“I think there’s a new generation of filmmakers in Australia,” says David Michod, whose debut feature Animal Kingdom is the second thriller from Down Under to play on Canadian screens this summer, following Nash Edgerton’s tricky The Square. “It’s a reaction against the films that immediately proceeded our own.”
Michod speaks specifically of a cycle of “small, intimate, social-realist films,” which he adds “didn’t travel very well. I think that this new wave of Australian filmmakers is interested in moving in a different direction, and in embracing genre.”
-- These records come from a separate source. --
/-- Rotating BIST (R85, R86, R533 to R536): a nomination names the next exposed number, after 16 boundaries its cluster is blocked, after 64 it is given up; a
slice that passes gives its cluster back as a spare, one that fails enters the fail map. Of the model, not the spec: the count of spares is log entry 96. -/
def Obligations.RotatingBistCommandsComplete : Prop :=
  (∀ (d dt : Nat) (s : State), d < 4 → (s.bist d).since + s.rd R.BST_ROT_CFG_INTERVAL_MS d * 10 ^ 6 ≤ (s.at_ dt).now →
    exec (.bistNominate d dt) s = .next ((s.nominate d).withQueue s.pending)) ∧
  (∀ (d dt : Nat) (s : State), d < 4 → (s.at_ dt).now < (s.bist d).since + s.rd R.BST_ROT_CFG_INTERVAL_MS d * 10 ^ 6 → exec (.bistNominate d dt) s = .next s) ∧
  (∀ (d t : Nat) (s : State), d < 4 → s.rdB R.PCI_STATUS_READY 0 = true → s.dieRuns d = true → s.rotReason d = 0 → (s.bist d).target = none → (s.bist d).testing = none →
    t < 128 → t ∈ (s.bist d).numbers → (s.bist d).next ≤ t → (∀ i ∈ (s.bist d).numbers, (s.bist d).next ≤ i → t ≤ i) →
    ∃ v : State, s.nominate d = v.rotShow d ∧ v.bist d = { s.bist d with target := some t, tries := 0, next := t + 1 } ∧ v.rd R.CLU_STANDIN_TARGET d = t) ∧
  (∀ (d t : Nat) (s : State), d < 4 → (s.bist d).target = some t → 16 ≤ (s.bist d).tries →
    exec (.standinBlock d) s = .next ((s.setBlocked (128 * d + t) true).withQueue s.pending)) ∧
  (∀ (c : Nat) (b : Bool) (s : State), c < 512 → (s.setBlocked c b).clu c = { s.clu c with blocked := b } ∧
    ((s.rdClu R.CLU_STATUS_STATE c = 0 ∨ s.rdClu R.CLU_STATUS_STATE c = 6) → (s.setBlocked c b).rdClu R.CLU_STATUS_STATE c = if b then 6 else 0) ∧
    (s.rdClu R.CLU_STATUS_STATE c ≠ 0 → s.rdClu R.CLU_STATUS_STATE c ≠ 6 → (s.setBlocked c b).regs = s.regs)) ∧
  (∀ (d : Nat) (s : State), d < 4 → (s.bist d).tries < 16 → exec (.standinBlock d) s = .next s) ∧
  (∀ (d t : Nat) (s : State), d < 4 → (s.bist d).target = some t → 64 ≤ (s.bist d).tries → s.rdClu R.CLU_STATUS_STATE (128 * d + t) = 5 →
    exec (.bistNominationWithdraw d) s =
      .next ((((s.setBlocked (128 * d + t) false).setBist d { s.bist d with target := none, tries := 0 }).nominate d).withQueue s.pending)) ∧
  (∀ (d t : Nat) (s : State), d < 4 → (s.bist d).target = some t → ((s.bist d).tries < 64 ∨ s.rdClu R.CLU_STATUS_STATE (128 * d + t) ≠ 5) →
    exec (.bistNominationWithdraw d) s = .next s) ∧
  (∀ (d i t dt : Nat) (s : State), d < 4 → i < 144 → (s.bist d).testing = some (i, t) →
    (∃ v : State, exec (.bistSliceDone d true dt) s = .next (((v.countSpares d).rotShow d).withQueue s.pending) ∧
      v.bist d = { s.bist d with testing := none, spares := (s.bist d).spares ++ [i], since := (s.at_ dt).now } ∧ v.rd R.CLU_STANDIN_ACTIVE d = 0 ∧
      v.rd R.BST_SLICES d = min (2 ^ R.BST_SLICES.width - 1) (s.rd R.BST_SLICES d + 1)) ∧
    (∃ v : State, exec (.bistSliceDone d false dt) s = .next ((((v.gateFailed d).bstErr d 4 (scopeOf 8 (128 * d + t))).rotShow d).withQueue s.pending) ∧
      v.bist d = { s.bist d with testing := none, since := (s.at_ dt).now } ∧ v.failBit d i = true ∧ v.rdB R.BST_EVENT_SLICE_FAIL d = true)) ∧
  (∀ (d dt : Nat) (pass : Bool) (s : State), d < 4 → (s.bist d).testing = none → exec (.bistSliceDone d pass dt) s = .next s) ∧
  (∀ (d : Nat) (s : State), d < 4 → ∃ u, exec (.bstClearFails d) s = .next u ∧ d ∈ u.boot.clearFails ∧ u.regs = s.regs)

/-- The error engine and resets (R541 to R552, R556, R558, R559, R569): a new class takes the next entry of its queue while there is room; ERR_Q_ACK handles
what it counts; a cause of reset waits for its die, on HD0 it resets the package; rails, SRAM errors, withdrawn clusters and the Pack's watchdog. Of the
model, not the spec: causes that wait are log entry 98. -/
def Obligations.ErrorCommandsComplete : Prop :=
  (∀ (d : Nat) (e : Err) (s : State), d < 4 → e.src < 11 → e.sev < 3 → SMap.get 0 s.dies d ≠ 1 →
    (∀ r ∈ s.errs, ¬(r.die = d ∧ r.src = e.src ∧ r.code = e.code ∧ r.scope = e.scope ∧ r.sev = e.sev)) →
    s.unhandled d e.src + (s.waiting d e.src).length < (if e.sev = 0 then 12 else 16) →
    ∃ (v : State) (r : ErrRec), s.err d e = v.putErr r ∧ r.die = d ∧ r.wait = false ∧ r.seq = s.rd R.ERR_SEQ d ∧ r.tick = s.tick ∧ r.src = e.src ∧
      r.code = e.code ∧ r.scope = e.scope ∧ r.d0 = e.d0 ∧ v.rd R.ERR_SEQ d = (s.rd R.ERR_SEQ d + 1) % 2 ^ 32 ∧ v.dram = s.dram ∧ v.errs = s.errs) ∧
  (∀ (r : ErrRec) (s v : State), r.die < 4 → r.src < 11 → s.waiting r.die r.src = [] → s.writeErr r = some v →
    s.putErr r = v ∧
    ∃ (p : State) (q : ErrRec), q = { r with n := s.rd R.ERR_Q_HEAD r.die [r.src], held := r.wait, wait := false } ∧
      s.post (Agent.collar r.die) (.err r.die r.seq) (s.errAddr q) q.bytes = some p ∧ v.rd R.ERR_Q_HEAD r.die [r.src] = (p.rd R.ERR_Q_HEAD r.die [r.src] + 1) % 2 ^ 32) ∧
  (∀ (r : ErrRec) (s : State), r.die < 4 → s.writeErr r = none → ∃ u, s.putErr r = u ∧ u.rdB R.ERR_EVENT_QWRITE_FAIL r.die = true ∧ u.dram = s.dram ∧
    u.rd R.ERR_Q_HEAD r.die [r.src] = s.rd R.ERR_Q_HEAD r.die [r.src]) ∧
  (∀ (d : Nat) (e : Err) (s : State), d < 4 → e.src < 11 → e.sev < 3 → SMap.get 0 s.dies d = 1 → s.err d e = s) ∧
  (∀ (d : Nat) (s : State), d < 4 → exec (.heldRecordRetry d) s = .next ((s.heldRetry d).withQueue s.pending)) ∧
  (∀ (d src v : Nat) (s : State), d < 4 → src < 11 → v < 2 ^ 32 → s.dieRuns d = true →
    (v + 2 ^ 32 - s.rd R.ERR_Q_ACK d [src]) % 2 ^ 32 ≤ s.unhandled d src →
    ∃ u, exec (.errQAck d src v) s = .next u ∧ u.rd R.ERR_Q_ACK d [src] = v ∧
      u.errs = s.errs.filter (fun (r : ErrRec) => !(r.die == d && r.src == src && !r.wait && decide ((r.n + 2 ^ 32 - s.rd R.ERR_Q_ACK d [src]) % 2 ^ 32 <
        (v + 2 ^ 32 - s.rd R.ERR_Q_ACK d [src]) % 2 ^ 32)))) ∧
  (∀ (d src v : Nat) (s : State), d < 4 → src < 11 → v < 2 ^ 32 → s.dieRuns d = true →
    s.unhandled d src < (v + 2 ^ 32 - s.rd R.ERR_Q_ACK d [src]) % 2 ^ 32 →
    exec (.errQAck d src v) s = .next ((s.cfgErr .ERR d [] (R.ERR_Q_ACK.offset [src])).withQueue s.pending)) ∧
  (∀ (d cause : Nat) (s : State), d < 4 → d ≠ 0 → SMap.get 0 s.dies d ≠ 1 → (∀ x ∈ s.heat.resets, x.1 ≠ d) →
    s.askReset d cause = { s with heat := { s.heat with resets := s.heat.resets ++ [(d, cause)] } }) ∧
  (∀ (cause : Nat) (s : State), s.askReset 0 cause = s.packageReset) ∧
  (∀ (d : Nat) (s : State), d < 4 → exec (.clockLoss d) s = .next ((s.askReset d (10 * 256 + 4)).withQueue s.pending)) ∧
  (∀ (d : Nat) (s : State), d < 4 → d ≠ 0 → s.dieRuns d = true → exec (.deputySilent d) s = .next ((s.askReset d (10 * 256 + 3)).withQueue s.pending)) ∧
  (∀ (d : Nat) (s : State), d < 4 → (d = 0 ∨ s.dieRuns d = false) → exec (.deputySilent d) s = .next s) ∧
  (∀ (v : Nat) (s : State), v < 2 ^ 32 → exec (.dieResetWrite v) s = .next ((s.each (([1, 2, 3] : List Nat).filter (bit v)) (fun v d => v.askReset d (10 * 256 + 3))).withQueue s.pending)) ∧
  (∀ (d : Nat) (x : Nat × Nat) (s : State), d < 4 → s.heat.resets.find? (fun x => x.1 == d) = some x → exec (.dieReset d) s = .next ((s.dieReset d x.2).withQueue s.pending)) ∧
  (∀ (d : Nat) (s : State), d < 4 → (∀ x ∈ s.heat.resets, x.1 ≠ d) → exec (.dieReset d) s = .next s) ∧
  (∀ (rail n : Nat) (s : State), (rail = 2 ∨ rail = 3) → n < 8 → s.boot.mainOff = false → s.boot.starting = false →
    exec (.railFault rail n) s = .next (s.packageReset.withQueue s.pending)) ∧
  (∀ (rail n : Nat) (s v : State), rail < 2 → n < 4 → s.boot.mainOff = false → s.boot.starting = false → s.dieRuns n = true →
    v = (s.wr (if rail = 0 then R.PWR_STATUS_CORE_GOOD else R.PWR_STATUS_HBM_GOOD) n [] 0).railRecord n 0 (scopeOf 9 n) →
    exec (.railFault rail n) s = .next ((if n = 0 then v.packageReset else v.askReset n (10 * 256 + 3)).withQueue s.pending)) ∧
  (∀ (b : Nat) (s v : State), b < 8 → s.boot.mainOff = false → s.boot.starting = false → s.dieRuns (b / 2) = true →
    v = (s.wr (if b % 2 = 0 then R.PWR_STATUS_BAY_A_GOOD else R.PWR_STATUS_BAY_B_GOOD) (b / 2) [] 0).railRecord (b / 2) (b / 2) (scopeOf 2 b) →
    v.bayRd R.BAY_STATUS_STATE b ≠ 4 → exec (.railFault 4 b) s = .next (v.withQueue s.pending)) ∧
  (∀ (n : Nat) (s : State), n < 8 → s.boot.mainOff = false → ∃ u, exec (.railFault 5 n) s = .next u ∧ u.boot.vauxLost = true ∧ u.boot.storeGood = false ∧ u.sec.signNext = none) ∧
  (∀ (c : Nat) (s : State), c < 512 → s.dieRuns (c / 128) = true → s.cluExists c = true →
    exec (.sramError c true) s = .next ((s.err (c / 128) (s.cluErr c 1 0)).withQueue s.pending)) ∧
  (∀ (c : Nat) (s t : State), c < 512 → s.dieRuns (c / 128) = true → s.cluExists c = true →
    t = (match (s.clu c).unit.bind s.unit? with
      | some u => (s.err (c / 128) (s.cluErr c 2 1)).endUnit u.id ⟨4, 0x00000FFFFFFFFFFF, 0⟩
      | none => s.err (c / 128) (s.cluErr c 2 1)) →
    exec (.sramError c false) s = .next ((if c ∈ t.boot.failed then t else { t with boot := { t.boot with failed := t.boot.failed ++ [c] } } : State).withQueue s.pending)) ∧
  (∀ (c : Nat) (s : State), c < 512 → c ∈ s.boot.failed → (s.clu c).unit = none → (s.rdClu R.CLU_STATUS_STATE c = 0 ∨ s.rdClu R.CLU_STATUS_STATE c = 6) →
    exec (.clusterWithdraw c) s = .next ((s.withdraw c).withQueue s.pending)) ∧
  (∀ (c : Nat) (s : State), c < 512 → c ∉ s.boot.failed → exec (.clusterWithdraw c) s = .next s) ∧
  (∀ (d dt : Nat) (s : State), d < 4 → s.rd R.ERR_WDT_PACK_STATE d = 0 → s.dieRuns d = true → (∀ x ∈ s.heat.wdtTimes, x.1 ≠ d) →
    ∃ v : State, exec (.packWdtExpire d dt) s = .next (((v.err d (.plain 10 1 0 (scopeOf 9 d) (v.wdtReg d))).packCut d).withQueue s.pending) ∧
      v.rd R.ERR_WDT_PACK_STATE d = 1 ∧ v.rdB R.ERR_EVENT_PACK_WDT d = true ∧ v.heat.wdtTimes = s.heat.wdtTimes ++ [(d, v.now)] ∧
      v.rd R.ERR_WDT_RESETS d = min (2 ^ R.ERR_WDT_RESETS.width - 1) (s.rd R.ERR_WDT_RESETS d + 1)) ∧
  (∀ (d dt : Nat) (s : State), d < 4 → s.rd R.ERR_WDT_PACK_STATE d = 0 → s.dieRuns d = true →
    2 ≤ (s.heat.wdtTimes.filter (fun x => x.1 == d && decide ((s.at_ dt).now ≤ x.2 + 600 * 10 ^ 9))).length →
    ∃ v w : State, w = v.err d (.plain 10 1 0 (scopeOf 9 d) (v.wdtReg d)) ∧ v.rd R.ERR_WDT_PACK_STATE d = 2 ∧
      exec (.packWdtExpire d dt) s = .next (((w.err d (.plain 10 2 1 (scopeOf 9 d) (w.wdtReg d))).packCut d).withQueue s.pending)) ∧
  (∀ (d : Nat) (s : State), d < 4 → s.rd R.ERR_WDT_PACK_STATE d = 1 → ∃ u, exec (.packRestartDone d) s = .next u ∧ u.rd R.ERR_WDT_PACK_STATE d = 0) ∧
  (∀ (d : Nat) (s : State), d < 4 → s.rd R.ERR_WDT_PACK_STATE d ≠ 1 → exec (.packRestartDone d) s = .next s)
Animal Kingdom is unapologetically a genre film: A moody crime drama about an orphaned teen (James Frechette) gradually drawn into the criminal activities of his extended family.
“I moved to Melbourne from Sydney when I was 18,” explains Michod, “and I was reading a lot about its criminal history. I was particularly engrossed in these books by a guy named Tom Noble, who used to be a police reporter in the 1980s. It was a very colourful period — the last days of these dangerous armed robbery crews, and their feud with these hardened, old-school armoured robbery cops.”
Although it’s loosely based on a true story, Animal Kingdom most strongly evokes the fictional work of American film directors like Michael Mann and James Gray. “I’ve obviously absorbed a world of influences, and they might be subliminally visible in the film,” says Michod. “But I definitely wasn’t working from anybody else’s template.”